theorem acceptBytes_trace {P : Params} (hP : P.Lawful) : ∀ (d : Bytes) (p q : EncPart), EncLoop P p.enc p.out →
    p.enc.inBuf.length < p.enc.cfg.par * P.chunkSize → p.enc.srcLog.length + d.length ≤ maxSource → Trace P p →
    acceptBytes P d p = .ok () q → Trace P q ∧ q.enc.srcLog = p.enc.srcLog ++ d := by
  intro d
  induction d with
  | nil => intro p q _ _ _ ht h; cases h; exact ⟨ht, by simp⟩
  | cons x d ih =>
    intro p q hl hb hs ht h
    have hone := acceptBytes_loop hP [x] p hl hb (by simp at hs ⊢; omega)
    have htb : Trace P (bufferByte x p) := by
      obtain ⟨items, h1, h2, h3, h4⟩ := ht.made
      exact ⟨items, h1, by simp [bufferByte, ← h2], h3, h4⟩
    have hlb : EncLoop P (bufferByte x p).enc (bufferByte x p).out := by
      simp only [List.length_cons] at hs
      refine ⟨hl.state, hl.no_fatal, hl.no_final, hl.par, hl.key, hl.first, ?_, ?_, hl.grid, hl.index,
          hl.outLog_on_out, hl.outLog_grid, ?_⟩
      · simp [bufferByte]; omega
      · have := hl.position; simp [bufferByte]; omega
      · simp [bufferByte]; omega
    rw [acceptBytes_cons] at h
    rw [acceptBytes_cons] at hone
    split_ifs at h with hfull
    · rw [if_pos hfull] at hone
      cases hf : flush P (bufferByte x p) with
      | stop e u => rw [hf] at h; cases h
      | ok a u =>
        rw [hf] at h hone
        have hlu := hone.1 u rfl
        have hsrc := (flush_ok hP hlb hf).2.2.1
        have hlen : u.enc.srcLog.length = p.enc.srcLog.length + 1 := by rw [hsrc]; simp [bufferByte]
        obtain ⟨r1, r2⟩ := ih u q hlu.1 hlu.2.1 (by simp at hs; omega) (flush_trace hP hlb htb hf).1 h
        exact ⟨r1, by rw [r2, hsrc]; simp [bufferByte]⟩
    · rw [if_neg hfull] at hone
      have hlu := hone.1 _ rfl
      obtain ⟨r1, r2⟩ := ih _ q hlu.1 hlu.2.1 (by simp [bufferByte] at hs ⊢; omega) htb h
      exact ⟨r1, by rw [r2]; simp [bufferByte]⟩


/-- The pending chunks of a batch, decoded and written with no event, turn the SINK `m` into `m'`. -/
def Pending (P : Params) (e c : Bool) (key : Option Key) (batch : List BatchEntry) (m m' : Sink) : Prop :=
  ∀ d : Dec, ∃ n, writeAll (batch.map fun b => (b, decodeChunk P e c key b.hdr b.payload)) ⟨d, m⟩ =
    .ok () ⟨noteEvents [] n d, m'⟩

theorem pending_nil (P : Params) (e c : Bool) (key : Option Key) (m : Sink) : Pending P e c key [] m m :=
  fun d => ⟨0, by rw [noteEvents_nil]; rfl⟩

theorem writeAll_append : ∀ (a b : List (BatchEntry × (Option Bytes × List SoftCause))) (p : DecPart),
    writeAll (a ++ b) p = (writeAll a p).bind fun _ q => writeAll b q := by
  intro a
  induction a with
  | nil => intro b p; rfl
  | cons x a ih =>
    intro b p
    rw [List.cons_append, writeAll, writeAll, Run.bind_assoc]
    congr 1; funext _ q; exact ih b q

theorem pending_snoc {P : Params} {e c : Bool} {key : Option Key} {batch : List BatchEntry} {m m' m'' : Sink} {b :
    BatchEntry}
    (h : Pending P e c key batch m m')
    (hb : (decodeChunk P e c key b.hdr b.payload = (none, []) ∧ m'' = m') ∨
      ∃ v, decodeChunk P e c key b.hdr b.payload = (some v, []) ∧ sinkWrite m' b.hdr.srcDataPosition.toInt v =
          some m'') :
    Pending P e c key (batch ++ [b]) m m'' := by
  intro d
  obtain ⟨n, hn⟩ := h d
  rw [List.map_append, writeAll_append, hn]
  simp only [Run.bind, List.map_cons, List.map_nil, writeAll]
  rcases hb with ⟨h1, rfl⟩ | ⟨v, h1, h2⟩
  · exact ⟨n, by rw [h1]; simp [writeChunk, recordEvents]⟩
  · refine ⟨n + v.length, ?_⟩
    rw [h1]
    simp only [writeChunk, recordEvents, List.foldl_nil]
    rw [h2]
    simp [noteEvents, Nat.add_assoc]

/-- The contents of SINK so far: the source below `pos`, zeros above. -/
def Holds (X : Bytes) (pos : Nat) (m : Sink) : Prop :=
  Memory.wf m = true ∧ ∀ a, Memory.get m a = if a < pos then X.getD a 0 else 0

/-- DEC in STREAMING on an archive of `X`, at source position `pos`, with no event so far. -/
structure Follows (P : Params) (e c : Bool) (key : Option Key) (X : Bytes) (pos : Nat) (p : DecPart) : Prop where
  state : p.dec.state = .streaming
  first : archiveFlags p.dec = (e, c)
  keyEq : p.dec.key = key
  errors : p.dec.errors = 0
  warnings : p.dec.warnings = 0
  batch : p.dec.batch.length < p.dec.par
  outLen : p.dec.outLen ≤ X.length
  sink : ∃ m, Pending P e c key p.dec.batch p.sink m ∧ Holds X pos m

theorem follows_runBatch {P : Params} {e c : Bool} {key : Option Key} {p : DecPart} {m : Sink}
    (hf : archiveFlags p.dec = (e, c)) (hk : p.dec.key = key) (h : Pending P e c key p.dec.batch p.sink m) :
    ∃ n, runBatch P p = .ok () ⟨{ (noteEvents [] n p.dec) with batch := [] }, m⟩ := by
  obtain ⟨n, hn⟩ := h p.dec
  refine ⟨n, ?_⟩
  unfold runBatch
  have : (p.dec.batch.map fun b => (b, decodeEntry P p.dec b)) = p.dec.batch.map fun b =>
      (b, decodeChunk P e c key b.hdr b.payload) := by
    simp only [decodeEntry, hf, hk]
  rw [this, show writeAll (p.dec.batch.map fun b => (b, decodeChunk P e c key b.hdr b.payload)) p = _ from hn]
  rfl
● ● ● ● ● ● ●
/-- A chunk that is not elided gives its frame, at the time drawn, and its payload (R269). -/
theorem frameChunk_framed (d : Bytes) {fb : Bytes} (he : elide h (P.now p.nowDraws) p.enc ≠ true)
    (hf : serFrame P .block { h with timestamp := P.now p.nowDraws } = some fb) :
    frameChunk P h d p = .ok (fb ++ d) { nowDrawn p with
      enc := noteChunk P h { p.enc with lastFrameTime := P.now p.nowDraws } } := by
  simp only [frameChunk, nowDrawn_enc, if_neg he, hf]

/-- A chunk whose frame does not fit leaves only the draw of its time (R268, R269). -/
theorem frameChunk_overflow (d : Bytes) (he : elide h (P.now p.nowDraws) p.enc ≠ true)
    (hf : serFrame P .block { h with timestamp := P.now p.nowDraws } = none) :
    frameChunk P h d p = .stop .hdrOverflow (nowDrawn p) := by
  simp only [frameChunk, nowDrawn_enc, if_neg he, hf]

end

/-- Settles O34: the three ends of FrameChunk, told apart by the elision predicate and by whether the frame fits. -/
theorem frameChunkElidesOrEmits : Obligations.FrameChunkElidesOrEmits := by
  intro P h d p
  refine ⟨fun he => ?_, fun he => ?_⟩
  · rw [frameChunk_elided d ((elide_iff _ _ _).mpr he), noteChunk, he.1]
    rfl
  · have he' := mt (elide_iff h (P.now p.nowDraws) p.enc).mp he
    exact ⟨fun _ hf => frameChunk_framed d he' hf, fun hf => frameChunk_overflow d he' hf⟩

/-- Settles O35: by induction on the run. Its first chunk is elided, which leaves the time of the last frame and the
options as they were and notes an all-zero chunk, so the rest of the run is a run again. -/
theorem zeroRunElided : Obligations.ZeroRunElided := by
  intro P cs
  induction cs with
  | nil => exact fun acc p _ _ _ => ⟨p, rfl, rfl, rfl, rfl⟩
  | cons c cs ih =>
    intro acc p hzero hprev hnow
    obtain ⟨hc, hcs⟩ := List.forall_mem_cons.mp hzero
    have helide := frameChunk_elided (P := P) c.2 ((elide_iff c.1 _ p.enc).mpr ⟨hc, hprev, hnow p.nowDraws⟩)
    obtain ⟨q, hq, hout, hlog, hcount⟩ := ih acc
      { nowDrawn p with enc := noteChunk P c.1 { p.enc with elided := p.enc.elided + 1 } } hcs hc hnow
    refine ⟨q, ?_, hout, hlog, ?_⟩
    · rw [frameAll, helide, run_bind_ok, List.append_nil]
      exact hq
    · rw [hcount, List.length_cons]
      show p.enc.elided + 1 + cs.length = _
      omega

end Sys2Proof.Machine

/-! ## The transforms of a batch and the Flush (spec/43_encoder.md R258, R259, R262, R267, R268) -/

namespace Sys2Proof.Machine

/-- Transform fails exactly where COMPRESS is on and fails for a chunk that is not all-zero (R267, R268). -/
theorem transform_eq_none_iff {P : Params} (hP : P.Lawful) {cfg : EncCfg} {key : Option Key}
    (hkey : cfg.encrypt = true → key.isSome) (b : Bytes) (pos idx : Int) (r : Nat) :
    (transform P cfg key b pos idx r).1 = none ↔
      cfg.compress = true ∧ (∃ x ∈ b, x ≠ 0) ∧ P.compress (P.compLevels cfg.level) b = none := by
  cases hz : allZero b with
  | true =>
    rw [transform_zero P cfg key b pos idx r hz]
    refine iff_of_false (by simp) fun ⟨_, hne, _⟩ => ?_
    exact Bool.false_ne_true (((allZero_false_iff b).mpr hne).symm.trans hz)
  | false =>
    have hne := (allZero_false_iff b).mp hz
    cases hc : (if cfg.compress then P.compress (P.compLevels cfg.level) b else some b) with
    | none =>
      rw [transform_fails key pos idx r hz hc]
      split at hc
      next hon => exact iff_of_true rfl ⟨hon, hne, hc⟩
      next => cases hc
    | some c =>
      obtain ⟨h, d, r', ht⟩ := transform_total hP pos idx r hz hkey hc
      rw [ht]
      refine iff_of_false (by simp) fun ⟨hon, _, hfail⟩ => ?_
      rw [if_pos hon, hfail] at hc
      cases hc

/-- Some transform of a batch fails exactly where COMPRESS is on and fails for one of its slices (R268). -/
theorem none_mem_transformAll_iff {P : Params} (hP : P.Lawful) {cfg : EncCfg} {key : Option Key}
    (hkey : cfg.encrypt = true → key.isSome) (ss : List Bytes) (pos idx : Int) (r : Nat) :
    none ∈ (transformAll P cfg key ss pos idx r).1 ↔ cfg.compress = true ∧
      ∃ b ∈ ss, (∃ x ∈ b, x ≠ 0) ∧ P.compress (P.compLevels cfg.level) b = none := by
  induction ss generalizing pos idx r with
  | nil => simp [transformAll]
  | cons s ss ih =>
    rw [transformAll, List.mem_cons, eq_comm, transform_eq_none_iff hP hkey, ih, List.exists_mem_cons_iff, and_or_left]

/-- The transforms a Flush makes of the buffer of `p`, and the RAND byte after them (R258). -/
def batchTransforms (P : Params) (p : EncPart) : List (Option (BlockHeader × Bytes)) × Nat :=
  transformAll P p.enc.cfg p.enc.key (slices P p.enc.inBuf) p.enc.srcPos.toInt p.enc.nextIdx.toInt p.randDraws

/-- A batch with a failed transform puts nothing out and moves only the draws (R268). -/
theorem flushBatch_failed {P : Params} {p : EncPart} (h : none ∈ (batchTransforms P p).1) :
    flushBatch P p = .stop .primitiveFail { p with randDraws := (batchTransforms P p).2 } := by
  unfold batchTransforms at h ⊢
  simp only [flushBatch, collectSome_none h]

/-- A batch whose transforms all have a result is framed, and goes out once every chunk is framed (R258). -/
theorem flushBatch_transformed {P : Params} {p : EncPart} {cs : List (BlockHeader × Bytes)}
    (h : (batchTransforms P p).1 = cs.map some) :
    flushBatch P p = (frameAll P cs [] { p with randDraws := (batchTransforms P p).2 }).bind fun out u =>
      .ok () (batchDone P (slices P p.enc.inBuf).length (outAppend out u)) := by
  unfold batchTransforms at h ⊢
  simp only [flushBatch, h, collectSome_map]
● ● ● ● ● ● ●
→ Task details
Count the lines above that contain the word "Holds". Give only the number.

→ Task solution
2